Tell me how many lines in the data include "DEFINITION", and keep the reply to that number.

+ + + +

-- ==== Sys2Proof/Config.lean ====
section
/-! DEFINITION. What the spec leaves to the implementation, as plain data, and the values the model names for it. -/

namespace Sys2Proof

/-- The two open parameters of the spec (00_scope.md R6): `aw` is `AW`, the width in bits of `MSG_PTR` and `OUT_PTR`;
`lw` is `LW`, the width in bits of `MSG_LEN` and `OUT_LEN`. -/
structure Widths where
  aw : Nat
  lw : Nat
  deriving DecidableEq, Repr

namespace Widths

/-- The constraints of 00_scope.md R6: `AW >= 1` and `LW >= 8`. -/
abbrev Legal (w : Widths) : Prop := 1 ≤ w.aw ∧ 8 ≤ w.lw

/-- A value an address field of `AW` bits can carry. -/
def ptrFits (w : Widths) (p : Nat) : Bool := decide (p < 2 ^ w.aw)

/-- A value a length field of `LW` bits can carry. -/
def lenFits (w : Widths) (n : Nat) : Bool := decide (n < 2 ^ w.lw)

end Widths

namespace Config

/-- The default widths of 00_scope.md R6, 64 and 64. DESIGN CHOICE (assumption 1): the machine after reset has these;
statements hold for every value of the parameters. -/
def defaultWidths : Widths := { aw := 64, lw := 64 }

/-- What a byte of memory that nothing has written reads as. DESIGN CHOICE (assumption 3), unsafe: the spec leaves the
contents of memory to the host (70_reset_and_hazards.md R214). -/
def unlistedByte : Byte := 0#8

/-- Rounds per permutation, `NR` (00_scope.md R5). -/
abbrev NR : Nat := 24

/-- State width in bytes, `B_BYTES` (00_scope.md R5). -/
abbrev stateBytes : Nat := 200

end Config
end Sys2Proof
end

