-- ==== Sys2Proof/Machine/Oneshot.lean ====
section
/-! DEFINITION. The one-shot wrappers: the pure function `HASH_FN` and the six one-shot commands
(43_parameter_sets_and_wrappers.md). -/

namespace Sys2Proof.Machine

/-- `HASH_FN(code, M, out_len)`: the output and the final state (43_parameter_sets_and_wrappers.md R142). -/
def hashFn (a : Alg) (M : List Byte) (outLen : Nat) : List Byte × Lanes :=
  squeezeFn (absorbFn Lanes.zero M (PS a).rate (PS a).sfx) (PS a).rate (outputLength a outLen)

/-- What the six one-shot commands share (43_parameter_sets_and_wrappers.md R150): both buffers are checked, then a fresh
state absorbs the message, all of it read before anything is stored, and is squeezed. Admitted in every phase
(assumption 6 for `ABSORBING`). -/
def oneshotCommand (a : Alg) (msgPtr msgLen outPtr outLen : Nat) (s : State) : Result :=
  requireRead msgPtr msgLen s <|
  requireWrite outPtr (outputLength a outLen) s <|
  .next (squeezeOut a outPtr (outputLength a outLen)
    (absorbInto a (Memory.readBytes s.mem msgPtr msgLen) s.fresh))

/-- Command `SHA3_224` (43_parameter_sets_and_wrappers.md R151); format HF carries no `OUT_LEN` and a fixed-output set
does not look at it. -/
def execSha3_224 (msgPtr msgLen outPtr : Nat) (s : State) : Result := oneshotCommand .sha3_224 msgPtr msgLen outPtr 0 s

/-- Command `SHA3_256` (43_parameter_sets_and_wrappers.md R152). -/
def execSha3_256 (msgPtr msgLen outPtr : Nat) (s : State) : Result := oneshotCommand .sha3_256 msgPtr msgLen outPtr 0 s

/-- Command `SHA3_384` (43_parameter_sets_and_wrappers.md R153). -/
def execSha3_384 (msgPtr msgLen outPtr : Nat) (s : State) : Result := oneshotCommand .sha3_384 msgPtr msgLen outPtr 0 s

/-- Command `SHA3_512` (43_parameter_sets_and_wrappers.md R154). -/
def execSha3_512 (msgPtr msgLen outPtr : Nat) (s : State) : Result := oneshotCommand .sha3_512 msgPtr msgLen outPtr 0 s

/-- Command `SHAKE128` (43_parameter_sets_and_wrappers.md R155). -/
def execShake128 (msgPtr msgLen outPtr outLen : Nat) (s : State) : Result :=
  oneshotCommand .shake128 msgPtr msgLen outPtr outLen s

/-- Command `SHAKE256` (43_parameter_sets_and_wrappers.md R156). -/
def execShake256 (msgPtr msgLen outPtr outLen : Nat) (s : State) : Result :=
  oneshotCommand .shake256 msgPtr msgLen outPtr outLen s

end Sys2Proof.Machine
end

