-- ==== Sys2Proof/Machine/Inputs.lean ====
section
/-! DEFINITION. What each host event does to the machine: the inputs of the block, handled between commands. -/

namespace Sys2Proof.Machine

/-- A transaction the host issues: decoded first, then executed (30_encoding.md R60). The fields do not persist. -/
def issue (t : Transaction) (s : State) : Result :=
  match decode s.widths t with
  | .error .reservedCommand => .refused .reservedCommand
  | .error .fieldTooWide => .refused .fieldTooWide
  | .ok i => exec i s

/-- The host writes one byte of its memory (20_memory.md R32, R40): any address of the `AW`-bit address space
(assumption 8). -/
def hostStore (a : Nat) (v : Byte) (s : State) : Result :=
  if a < 2 ^ s.widths.aw then .next (s.withMem (Memory.write s.mem a v)) else .refused .hostStoreOutsideMemory

/-- One host event. -/
def handle (e : HostEvent) (s : State) : Result :=
  match e with
  | .issue t => issue t s
  | .store a v => hostStore a v s
  | .reset => .next s.blockReset

/-- One step of the machine: the host's next action, taken off its list before it acts, so that what a command sees is the
state the previous one left (70_reset_and_hazards.md R215). With no action pending the block waits, holding `S`, `PHASE` and
`ALG` (60_exceptions.md R204, 70_reset_and_hazards.md R211; assumption 7). -/
def nextAction (s : State) : Result :=
  match s.host with
  | [] => .next s
  | e :: rest => handle e (s.withHost rest)

/-- The state in which the host is about to issue `t`. -/
def State.issuing (s : State) (t : Transaction) : State := s.withHost (.issue t :: s.host)

end Sys2Proof.Machine
end

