-- ==== Sys2Proof/Laws/Lanes.lean ====
section
/-! SUPPORT. The laws of the lane matrix, of its byte view and of rotation. -/

namespace Sys2Proof.Machine

/-- A coordinate below 5 is one of five: the case split every lane law rests on. -/
theorem lt_five {x : Nat} (h : x < 5) : x = 0 ∨ x = 1 ∨ x = 2 ∨ x = 3 ∨ x = 4 := by omega

@[simp] theorem Row.lane_mod (r : Row) (x : Nat) : r.lane (x % 5) = r.lane x := by
  simp [Row.lane]

@[simp] theorem Lanes.lane_mod_left (A : Lanes) (x y : Nat) : A.lane (x % 5) y = A.lane x y := by
  simp [Lanes.lane]

@[simp] theorem Lanes.lane_mod_right (A : Lanes) (x y : Nat) : A.lane x (y % 5) = A.lane x y := by
  simp [Lanes.lane, Lanes.row]

theorem Lanes.lane_congr (A : Lanes) {x x' y y' : Nat} (hx : x % 5 = x' % 5) (hy : y % 5 = y' % 5) :
    A.lane x y = A.lane x' y' := by
  rw [← A.lane_mod_left x, hx, A.lane_mod_left, ← A.lane_mod_right x' y, hy, A.lane_mod_right]

theorem Lanes.lane_tabulate (f : Nat → Nat → Lane) {x y : Nat} (hx : x < 5) (hy : y < 5) :
    (Lanes.tabulate f).lane x y = f x y := by
  rcases lt_five hx with rfl | rfl | rfl | rfl | rfl <;>
    rcases lt_five hy with rfl | rfl | rfl | rfl | rfl <;> rfl

/-- Two states with the same 25 lanes are equal. -/
theorem Lanes.ext_lane {A B : Lanes} (h : ∀ x < 5, ∀ y < 5, A.lane x y = B.lane x y) : A = B := by
  obtain ⟨⟨a0, a1, a2, a3, a4⟩, ⟨b0, b1, b2, b3, b4⟩, ⟨c0, c1, c2, c3, c4⟩, ⟨d0, d1, d2, d3, d4⟩, ⟨e0, e1, e2, e3, e4⟩⟩ := A
  obtain ⟨⟨a0', a1', a2', a3', a4'⟩, ⟨b0', b1', b2', b3', b4'⟩, ⟨c0', c1', c2', c3', c4'⟩, ⟨d0', d1', d2', d3', d4'⟩,
    ⟨e0', e1', e2', e3', e4'⟩⟩ := B
  have all : ∀ x < 5, ∀ y < 5, _ := h
  have r0 := fun y hy => all 0 (by omega) y hy
  have r1 := fun y hy => all 1 (by omega) y hy
  have r2 := fun y hy => all 2 (by omega) y hy
  have r3 := fun y hy => all 3 (by omega) y hy
  have r4 := fun y hy => all 4 (by omega) y hy
  have col : ∀ {P : Nat → Prop}, (∀ y < 5, P y) → P 0 ∧ P 1 ∧ P 2 ∧ P 3 ∧ P 4 :=
    fun k => ⟨k 0 (by omega), k 1 (by omega), k 2 (by omega), k 3 (by omega), k 4 (by omega)⟩
  have c0 := col r0
  have c1 := col r1
  have c2 := col r2
  have c3 := col r3
  have c4 := col r4
  simp only [Lanes.lane, Lanes.row, Row.lane] at c0 c1 c2 c3 c4
  simp_all

theorem Row.lane_setLane (r : Row) (v : Lane) {x x' : Nat} (hx : x < 5) (hx' : x' < 5) :
    (r.setLane x v).lane x' = if x' = x then v else r.lane x' := by
  rcases lt_five hx with rfl | rfl | rfl | rfl | rfl <;>
    rcases lt_five hx' with rfl | rfl | rfl | rfl | rfl <;> rfl

theorem Lanes.row_setRow (A : Lanes) (r : Row) {y y' : Nat} (hy : y < 5) (hy' : y' < 5) :
    (A.setRow y r).row y' = if y' = y then r else A.row y' := by
  rcases lt_five hy with rfl | rfl | rfl | rfl | rfl <;>
    rcases lt_five hy' with rfl | rfl | rfl | rfl | rfl <;> rfl

/-- A write of one lane, seen through any lane. -/
theorem Lanes.lane_setLane (A : Lanes) (v : Lane) {x y x' y' : Nat} (hx : x < 5) (hy : y < 5) (hx' : x' < 5) (hy' : y' < 5) :
    (A.setLane x y v).lane x' y' = if x' = x ∧ y' = y then v else A.lane x' y' := by
  unfold Lanes.setLane Lanes.lane
  rw [Lanes.row_setRow A _ hy hy']
  by_cases h : y' = y
  · simp [h, Row.lane_setLane _ _ hx hx']
  · simp [h]

/-- The flat view of a write to a flat index (10_state.md R12). -/
theorem Lanes.flat_setFlat (A : Lanes) (v : Lane) {i j : Nat} (hi : i < 25) (hj : j < 25) :
    (A.setFlat i v).flat j = if j = i then v else A.flat j := by
  unfold Lanes.setFlat Lanes.flat
  rw [Lanes.lane_setLane A v (Nat.mod_lt _ (by omega)) (by omega) (Nat.mod_lt _ (by omega)) (by omega)]
  congr 1
  exact propext ⟨fun h => by omega, fun h => by subst h; exact ⟨rfl, rfl⟩⟩

/-- The eight low bits are the ones of the byte mask. -/
theorem getLsbD_byteMask (j : Nat) : (0xff#64).getLsbD j = decide (j < 8) := by
  by_cases h : j < 8
  · interval_cases j <;> rfl
  · have : (0xff#64).getLsbD j = false := by
      by_cases h64 : j < 64
      · interval_cases j <;> rfl
      · exact BitVec.getLsbD_of_ge _ _ (by omega)
    simp [this, h]

/-- Byte `k` of a lane after byte `k'` was replaced. -/
theorem laneByte_setLaneByte (v : Lane) (b : Byte) {k k' : Nat} (hk : k < 8) (hk' : k' < 8) :
    laneByte (setLaneByte v k' b) k = if k = k' then b else laneByte v k := by
  unfold laneByte setLaneByte
  ext i hi
  simp only [BitVec.getElem_extractLsb', BitVec.getLsbD_or, BitVec.getLsbD_and, BitVec.getLsbD_not,
    BitVec.getLsbD_shiftLeft, getLsbD_byteMask, BitVec.getLsbD_setWidth]
  have h64 : 8 * k + i < 64 := by omega
  by_cases h : k = k'
  · subst h
    simp [h64, hi, show i < 64 by omega]
  · rw [if_neg h]
    by_cases hlt : 8 * k + i < 8 * k'
    · simp [hlt, h64]
    · have : ¬ (8 * k + i - 8 * k' < 8) := by omega
      simp [h64, this, BitVec.getLsbD_of_ge b _ (by omega : 8 ≤ 8 * k + i - 8 * k')]

/-- The byte view of a write to one byte of the state (10_state.md R13, 00_scope.md R231). -/
theorem Lanes.byte_setByte (A : Lanes) (b : Byte) {k k' : Nat} (hk : k < 200) (hk' : k' < 200) :
    (A.setByte k' b).byte k = if k = k' then b else A.byte k := by
  unfold Lanes.setByte Lanes.byte
  rw [Lanes.flat_setFlat A _ (by omega) (by omega)]
  by_cases hl : k / 8 = k' / 8
  · rw [if_pos hl, laneByte_setLaneByte _ _ (Nat.mod_lt _ (by omega)) (Nat.mod_lt _ (by omega)), hl]
    congr 1
    exact propext ⟨fun h => by omega, fun h => by subst h; rfl⟩
  · rw [if_neg hl, if_neg (fun h => hl (by rw [h]))]

theorem Lanes.length_firstBytes (A : Lanes) (t : Nat) : (A.firstBytes t).length = t := by
  simp [Lanes.firstBytes]

theorem Lanes.getElem_firstBytes (A : Lanes) {t i : Nat} (h : i < (A.firstBytes t).length) :
    (A.firstBytes t)[i] = A.byte i := by
  simp [Lanes.firstBytes]

/-- Bit `(i + n) mod 64` of a rotated lane is bit `i` of the lane (40_keccak_p_permutation.md R70). -/
theorem getLsbD_rotl64 (v : Lane) {n i : Nat} (hn : n < 64) (hi : i < 64) :
    (rotl64 v n).getLsbD ((i + n) % 64) = v.getLsbD i := by
  unfold rotl64
  rw [BitVec.getLsbD_rotateLeft]
  have hm : n % 64 = n := Nat.mod_eq_of_lt hn
  rw [hm]
  by_cases h : i + n < 64
  · rw [Nat.mod_eq_of_lt h]
    simp [show ¬ i + n < n by omega, show i + n < 64 from h, show i + n - n = i by omega]
  · have e : (i + n) % 64 = i + n - 64 := by omega
    rw [e]
    simp [show i + n - 64 < n by omega, show 64 - n + (i + n - 64) = i by omega]

end Sys2Proof.Machine
end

+ + + +

__Written response__.
3